::: Extracted information

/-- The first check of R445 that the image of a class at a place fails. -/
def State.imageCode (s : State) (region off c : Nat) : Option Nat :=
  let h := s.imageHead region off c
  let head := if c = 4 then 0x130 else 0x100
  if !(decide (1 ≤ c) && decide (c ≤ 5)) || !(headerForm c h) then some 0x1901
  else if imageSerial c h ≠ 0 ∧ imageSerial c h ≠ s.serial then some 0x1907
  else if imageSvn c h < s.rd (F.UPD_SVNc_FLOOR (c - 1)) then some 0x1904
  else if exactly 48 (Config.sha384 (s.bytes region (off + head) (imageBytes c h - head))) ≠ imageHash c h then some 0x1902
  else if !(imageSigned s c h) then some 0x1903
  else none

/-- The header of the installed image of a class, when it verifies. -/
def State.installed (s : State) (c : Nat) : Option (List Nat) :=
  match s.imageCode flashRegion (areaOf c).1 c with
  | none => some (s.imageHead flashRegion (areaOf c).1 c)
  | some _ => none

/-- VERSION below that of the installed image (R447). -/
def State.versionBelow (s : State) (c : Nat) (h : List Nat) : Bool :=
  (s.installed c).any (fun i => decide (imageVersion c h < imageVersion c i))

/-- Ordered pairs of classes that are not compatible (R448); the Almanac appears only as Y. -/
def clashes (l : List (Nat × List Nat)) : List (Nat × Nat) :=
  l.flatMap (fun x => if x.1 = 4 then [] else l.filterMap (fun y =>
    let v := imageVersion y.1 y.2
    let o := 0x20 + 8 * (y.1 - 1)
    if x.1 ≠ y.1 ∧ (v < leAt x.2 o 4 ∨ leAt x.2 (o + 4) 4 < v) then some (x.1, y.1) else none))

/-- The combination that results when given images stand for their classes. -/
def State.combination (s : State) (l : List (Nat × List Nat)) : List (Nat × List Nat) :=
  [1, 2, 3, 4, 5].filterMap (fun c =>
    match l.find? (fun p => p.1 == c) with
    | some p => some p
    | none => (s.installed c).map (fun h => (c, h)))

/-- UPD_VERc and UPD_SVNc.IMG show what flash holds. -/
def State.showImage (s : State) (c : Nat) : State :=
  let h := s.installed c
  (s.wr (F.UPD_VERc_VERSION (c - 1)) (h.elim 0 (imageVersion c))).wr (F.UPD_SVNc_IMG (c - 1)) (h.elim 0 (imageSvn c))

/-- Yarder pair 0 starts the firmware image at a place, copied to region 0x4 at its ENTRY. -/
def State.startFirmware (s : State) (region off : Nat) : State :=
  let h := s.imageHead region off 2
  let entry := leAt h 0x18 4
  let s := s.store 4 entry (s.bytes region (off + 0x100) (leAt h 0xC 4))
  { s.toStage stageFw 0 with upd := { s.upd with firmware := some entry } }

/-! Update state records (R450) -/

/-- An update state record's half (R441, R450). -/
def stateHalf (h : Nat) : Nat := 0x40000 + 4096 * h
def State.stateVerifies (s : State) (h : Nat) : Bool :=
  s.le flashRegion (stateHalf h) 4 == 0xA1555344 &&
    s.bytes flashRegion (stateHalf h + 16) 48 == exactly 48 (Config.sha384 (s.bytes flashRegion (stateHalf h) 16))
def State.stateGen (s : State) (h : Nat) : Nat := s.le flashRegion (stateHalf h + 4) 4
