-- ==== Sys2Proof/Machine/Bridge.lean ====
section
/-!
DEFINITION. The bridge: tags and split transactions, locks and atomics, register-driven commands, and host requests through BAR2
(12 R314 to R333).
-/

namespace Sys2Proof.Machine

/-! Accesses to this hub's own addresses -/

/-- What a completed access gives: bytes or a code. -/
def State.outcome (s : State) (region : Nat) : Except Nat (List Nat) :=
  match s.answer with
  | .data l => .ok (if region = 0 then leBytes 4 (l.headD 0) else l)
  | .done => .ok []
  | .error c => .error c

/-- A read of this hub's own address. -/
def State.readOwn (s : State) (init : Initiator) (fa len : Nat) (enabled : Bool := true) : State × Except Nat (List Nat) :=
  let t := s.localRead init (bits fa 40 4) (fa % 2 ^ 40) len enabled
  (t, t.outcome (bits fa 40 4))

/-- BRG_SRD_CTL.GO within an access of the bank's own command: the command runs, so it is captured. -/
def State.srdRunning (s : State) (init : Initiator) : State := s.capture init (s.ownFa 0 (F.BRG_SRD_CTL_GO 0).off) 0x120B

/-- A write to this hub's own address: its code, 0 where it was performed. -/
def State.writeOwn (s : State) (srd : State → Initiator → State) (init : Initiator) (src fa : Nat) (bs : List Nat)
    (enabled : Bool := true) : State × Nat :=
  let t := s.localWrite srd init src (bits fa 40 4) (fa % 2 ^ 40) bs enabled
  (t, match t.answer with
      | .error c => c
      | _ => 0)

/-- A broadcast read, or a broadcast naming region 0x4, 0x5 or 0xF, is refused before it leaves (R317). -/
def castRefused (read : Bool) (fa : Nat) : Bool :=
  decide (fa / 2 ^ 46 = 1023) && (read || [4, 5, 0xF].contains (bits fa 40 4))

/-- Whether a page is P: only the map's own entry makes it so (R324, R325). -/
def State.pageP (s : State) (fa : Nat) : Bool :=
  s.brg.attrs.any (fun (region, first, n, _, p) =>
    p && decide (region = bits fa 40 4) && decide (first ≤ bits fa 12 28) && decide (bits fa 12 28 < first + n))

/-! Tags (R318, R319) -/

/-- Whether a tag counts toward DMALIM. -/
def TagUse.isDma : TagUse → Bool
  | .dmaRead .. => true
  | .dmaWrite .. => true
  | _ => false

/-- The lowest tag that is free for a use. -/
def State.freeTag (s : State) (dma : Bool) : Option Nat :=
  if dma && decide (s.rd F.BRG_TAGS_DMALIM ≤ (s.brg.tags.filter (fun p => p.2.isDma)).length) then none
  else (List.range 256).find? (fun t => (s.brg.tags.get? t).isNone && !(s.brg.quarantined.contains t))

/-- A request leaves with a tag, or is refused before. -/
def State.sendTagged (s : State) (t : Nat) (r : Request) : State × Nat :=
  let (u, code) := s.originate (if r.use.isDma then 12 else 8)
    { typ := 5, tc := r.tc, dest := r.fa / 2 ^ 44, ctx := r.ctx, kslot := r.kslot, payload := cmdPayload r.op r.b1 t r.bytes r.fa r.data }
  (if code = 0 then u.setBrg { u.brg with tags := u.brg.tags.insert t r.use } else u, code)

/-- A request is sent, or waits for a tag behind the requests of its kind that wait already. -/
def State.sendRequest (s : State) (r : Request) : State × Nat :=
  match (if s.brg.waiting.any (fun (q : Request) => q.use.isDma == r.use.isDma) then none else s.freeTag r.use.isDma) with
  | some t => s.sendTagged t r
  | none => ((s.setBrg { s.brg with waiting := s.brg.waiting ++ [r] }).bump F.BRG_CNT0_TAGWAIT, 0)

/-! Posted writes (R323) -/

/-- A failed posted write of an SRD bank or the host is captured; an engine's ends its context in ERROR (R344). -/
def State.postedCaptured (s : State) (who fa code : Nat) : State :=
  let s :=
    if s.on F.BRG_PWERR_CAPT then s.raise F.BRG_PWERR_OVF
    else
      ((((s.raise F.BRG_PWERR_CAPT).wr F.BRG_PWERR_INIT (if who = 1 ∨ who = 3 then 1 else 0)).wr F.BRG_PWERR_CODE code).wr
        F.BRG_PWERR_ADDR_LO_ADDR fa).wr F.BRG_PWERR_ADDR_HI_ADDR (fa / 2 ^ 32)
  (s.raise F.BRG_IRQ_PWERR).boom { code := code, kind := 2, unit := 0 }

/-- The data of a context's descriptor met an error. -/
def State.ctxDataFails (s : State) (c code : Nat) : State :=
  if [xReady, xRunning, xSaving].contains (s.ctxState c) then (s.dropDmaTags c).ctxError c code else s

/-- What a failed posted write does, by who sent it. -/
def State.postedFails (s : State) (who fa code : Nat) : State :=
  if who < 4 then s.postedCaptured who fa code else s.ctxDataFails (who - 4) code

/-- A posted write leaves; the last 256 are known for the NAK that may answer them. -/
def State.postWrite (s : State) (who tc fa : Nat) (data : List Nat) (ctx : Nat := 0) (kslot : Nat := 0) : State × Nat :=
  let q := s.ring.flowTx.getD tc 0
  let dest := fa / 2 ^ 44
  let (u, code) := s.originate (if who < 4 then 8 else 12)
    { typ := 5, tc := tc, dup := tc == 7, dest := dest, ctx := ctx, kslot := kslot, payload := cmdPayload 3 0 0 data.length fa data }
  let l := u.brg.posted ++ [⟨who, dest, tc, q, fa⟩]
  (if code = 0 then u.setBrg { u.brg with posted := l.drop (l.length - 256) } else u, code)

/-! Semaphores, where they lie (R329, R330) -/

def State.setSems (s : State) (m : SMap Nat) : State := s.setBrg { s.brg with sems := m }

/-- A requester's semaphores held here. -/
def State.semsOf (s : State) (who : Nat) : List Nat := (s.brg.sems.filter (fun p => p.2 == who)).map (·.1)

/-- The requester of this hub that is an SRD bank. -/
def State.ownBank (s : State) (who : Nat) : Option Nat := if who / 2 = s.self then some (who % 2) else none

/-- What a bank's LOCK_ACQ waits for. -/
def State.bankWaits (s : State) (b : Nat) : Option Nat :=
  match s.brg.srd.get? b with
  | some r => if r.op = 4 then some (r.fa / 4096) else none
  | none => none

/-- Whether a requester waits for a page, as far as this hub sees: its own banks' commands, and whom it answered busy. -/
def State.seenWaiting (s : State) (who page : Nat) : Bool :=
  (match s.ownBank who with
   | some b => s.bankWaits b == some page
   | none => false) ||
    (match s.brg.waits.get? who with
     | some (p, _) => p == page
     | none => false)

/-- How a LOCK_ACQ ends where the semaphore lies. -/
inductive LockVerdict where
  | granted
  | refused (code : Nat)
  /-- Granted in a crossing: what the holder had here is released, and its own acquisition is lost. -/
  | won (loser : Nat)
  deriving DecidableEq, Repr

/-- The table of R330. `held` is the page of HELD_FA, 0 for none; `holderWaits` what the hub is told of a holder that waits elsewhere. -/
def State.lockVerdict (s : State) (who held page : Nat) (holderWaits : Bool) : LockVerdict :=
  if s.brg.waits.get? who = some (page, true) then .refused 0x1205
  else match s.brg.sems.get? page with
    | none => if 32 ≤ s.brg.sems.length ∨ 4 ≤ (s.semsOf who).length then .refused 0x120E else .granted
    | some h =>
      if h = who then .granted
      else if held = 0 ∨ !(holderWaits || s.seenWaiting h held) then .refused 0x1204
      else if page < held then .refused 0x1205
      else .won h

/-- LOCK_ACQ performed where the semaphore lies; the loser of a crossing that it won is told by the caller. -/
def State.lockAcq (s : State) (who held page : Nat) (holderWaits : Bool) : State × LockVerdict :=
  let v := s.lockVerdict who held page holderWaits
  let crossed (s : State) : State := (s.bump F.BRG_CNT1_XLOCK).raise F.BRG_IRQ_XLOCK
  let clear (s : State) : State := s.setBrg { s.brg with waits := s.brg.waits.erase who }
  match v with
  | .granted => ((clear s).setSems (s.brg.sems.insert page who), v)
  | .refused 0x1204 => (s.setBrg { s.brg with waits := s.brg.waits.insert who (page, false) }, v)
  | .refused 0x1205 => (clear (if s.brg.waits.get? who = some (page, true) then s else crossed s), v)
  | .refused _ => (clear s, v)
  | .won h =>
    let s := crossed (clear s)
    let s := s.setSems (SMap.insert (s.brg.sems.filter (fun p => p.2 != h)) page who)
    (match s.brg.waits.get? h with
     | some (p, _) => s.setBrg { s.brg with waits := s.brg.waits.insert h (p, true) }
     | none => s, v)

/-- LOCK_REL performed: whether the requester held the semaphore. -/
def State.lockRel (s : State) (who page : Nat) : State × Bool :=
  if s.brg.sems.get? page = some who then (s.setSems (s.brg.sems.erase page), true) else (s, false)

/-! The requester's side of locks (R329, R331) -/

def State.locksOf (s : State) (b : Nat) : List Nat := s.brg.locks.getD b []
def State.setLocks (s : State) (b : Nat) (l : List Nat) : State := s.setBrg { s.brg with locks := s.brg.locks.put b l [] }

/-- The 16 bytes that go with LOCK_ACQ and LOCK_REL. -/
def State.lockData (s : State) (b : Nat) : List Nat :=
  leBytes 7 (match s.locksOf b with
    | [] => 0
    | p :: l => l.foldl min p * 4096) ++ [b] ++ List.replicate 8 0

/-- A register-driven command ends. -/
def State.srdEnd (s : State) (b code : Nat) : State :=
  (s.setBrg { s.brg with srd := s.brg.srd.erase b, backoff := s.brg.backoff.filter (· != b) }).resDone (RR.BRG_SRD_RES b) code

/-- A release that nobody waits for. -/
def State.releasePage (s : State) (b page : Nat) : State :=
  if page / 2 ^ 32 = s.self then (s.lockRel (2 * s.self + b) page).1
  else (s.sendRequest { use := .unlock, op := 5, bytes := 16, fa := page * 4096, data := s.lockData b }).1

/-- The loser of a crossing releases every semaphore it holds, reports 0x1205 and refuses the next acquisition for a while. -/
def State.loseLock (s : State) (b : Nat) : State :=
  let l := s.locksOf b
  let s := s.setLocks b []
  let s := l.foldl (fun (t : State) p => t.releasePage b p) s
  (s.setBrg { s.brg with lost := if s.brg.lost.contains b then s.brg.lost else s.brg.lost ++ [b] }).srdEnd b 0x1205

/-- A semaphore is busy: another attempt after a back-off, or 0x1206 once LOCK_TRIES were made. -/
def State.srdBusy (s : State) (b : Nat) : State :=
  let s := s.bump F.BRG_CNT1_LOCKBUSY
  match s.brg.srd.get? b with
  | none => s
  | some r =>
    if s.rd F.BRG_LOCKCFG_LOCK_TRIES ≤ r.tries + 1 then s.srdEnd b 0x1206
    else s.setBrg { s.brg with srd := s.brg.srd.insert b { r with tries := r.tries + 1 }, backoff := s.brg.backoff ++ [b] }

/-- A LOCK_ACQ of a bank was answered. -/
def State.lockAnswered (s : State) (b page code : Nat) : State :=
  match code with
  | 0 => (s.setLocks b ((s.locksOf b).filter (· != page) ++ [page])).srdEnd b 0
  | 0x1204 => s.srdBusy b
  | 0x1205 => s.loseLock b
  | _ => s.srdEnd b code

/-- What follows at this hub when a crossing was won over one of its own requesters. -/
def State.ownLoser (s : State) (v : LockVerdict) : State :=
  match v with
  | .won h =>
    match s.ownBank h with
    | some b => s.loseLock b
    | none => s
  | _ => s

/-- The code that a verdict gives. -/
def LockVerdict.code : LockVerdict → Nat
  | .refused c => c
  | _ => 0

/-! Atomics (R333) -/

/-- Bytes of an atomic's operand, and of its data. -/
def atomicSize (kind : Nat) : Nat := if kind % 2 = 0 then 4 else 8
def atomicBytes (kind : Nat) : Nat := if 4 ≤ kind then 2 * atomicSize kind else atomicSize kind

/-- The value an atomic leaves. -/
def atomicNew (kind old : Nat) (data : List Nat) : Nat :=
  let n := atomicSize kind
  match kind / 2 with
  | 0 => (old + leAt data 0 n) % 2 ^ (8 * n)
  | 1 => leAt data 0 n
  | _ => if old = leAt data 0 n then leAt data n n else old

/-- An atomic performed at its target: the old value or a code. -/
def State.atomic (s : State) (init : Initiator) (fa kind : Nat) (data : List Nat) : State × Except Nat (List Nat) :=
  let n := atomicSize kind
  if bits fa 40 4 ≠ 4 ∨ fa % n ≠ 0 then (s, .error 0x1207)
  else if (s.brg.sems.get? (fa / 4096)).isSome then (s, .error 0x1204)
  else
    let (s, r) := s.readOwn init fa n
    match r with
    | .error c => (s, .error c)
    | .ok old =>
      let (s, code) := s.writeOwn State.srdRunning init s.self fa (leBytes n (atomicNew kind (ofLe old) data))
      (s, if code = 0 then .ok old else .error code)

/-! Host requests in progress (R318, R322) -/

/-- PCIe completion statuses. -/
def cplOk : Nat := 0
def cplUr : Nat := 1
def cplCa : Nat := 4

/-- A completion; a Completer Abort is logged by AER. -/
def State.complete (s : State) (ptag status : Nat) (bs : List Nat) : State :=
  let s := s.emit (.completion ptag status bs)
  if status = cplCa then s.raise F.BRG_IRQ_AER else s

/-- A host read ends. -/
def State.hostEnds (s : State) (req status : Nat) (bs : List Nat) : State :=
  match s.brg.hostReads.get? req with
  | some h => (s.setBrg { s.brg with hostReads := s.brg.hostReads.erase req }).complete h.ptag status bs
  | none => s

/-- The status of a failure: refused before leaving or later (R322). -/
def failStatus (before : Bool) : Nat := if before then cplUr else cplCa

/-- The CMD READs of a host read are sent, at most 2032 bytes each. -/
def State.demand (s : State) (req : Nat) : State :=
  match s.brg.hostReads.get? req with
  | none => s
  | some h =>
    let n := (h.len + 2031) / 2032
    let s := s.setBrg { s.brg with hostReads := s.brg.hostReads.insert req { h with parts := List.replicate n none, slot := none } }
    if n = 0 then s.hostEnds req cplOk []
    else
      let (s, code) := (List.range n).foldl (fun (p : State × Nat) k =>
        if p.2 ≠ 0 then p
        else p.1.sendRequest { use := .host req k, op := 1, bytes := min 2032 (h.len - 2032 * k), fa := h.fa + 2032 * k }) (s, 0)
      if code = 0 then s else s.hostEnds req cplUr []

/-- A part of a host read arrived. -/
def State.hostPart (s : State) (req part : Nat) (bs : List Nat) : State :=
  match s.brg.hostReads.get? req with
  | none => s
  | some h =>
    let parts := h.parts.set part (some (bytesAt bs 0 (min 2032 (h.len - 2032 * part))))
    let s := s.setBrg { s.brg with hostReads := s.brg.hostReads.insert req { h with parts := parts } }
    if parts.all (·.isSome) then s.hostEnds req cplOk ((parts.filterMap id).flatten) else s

::::::

▸ **What is required**: The lines above, from the start of the records through the one containing "let head := if c = 4 then 0x130 else 0x100", are to be printed exactly, and nothing else is to be included.

▸ **Written reply**:
/-- The first check of R445 that the image of a class at a place fails. -/
def State.imageCode (s : State) (region off c : Nat) : Option Nat :=
  let h := s.imageHead region off c
  let head := if c = 4 then 0x130 else 0x100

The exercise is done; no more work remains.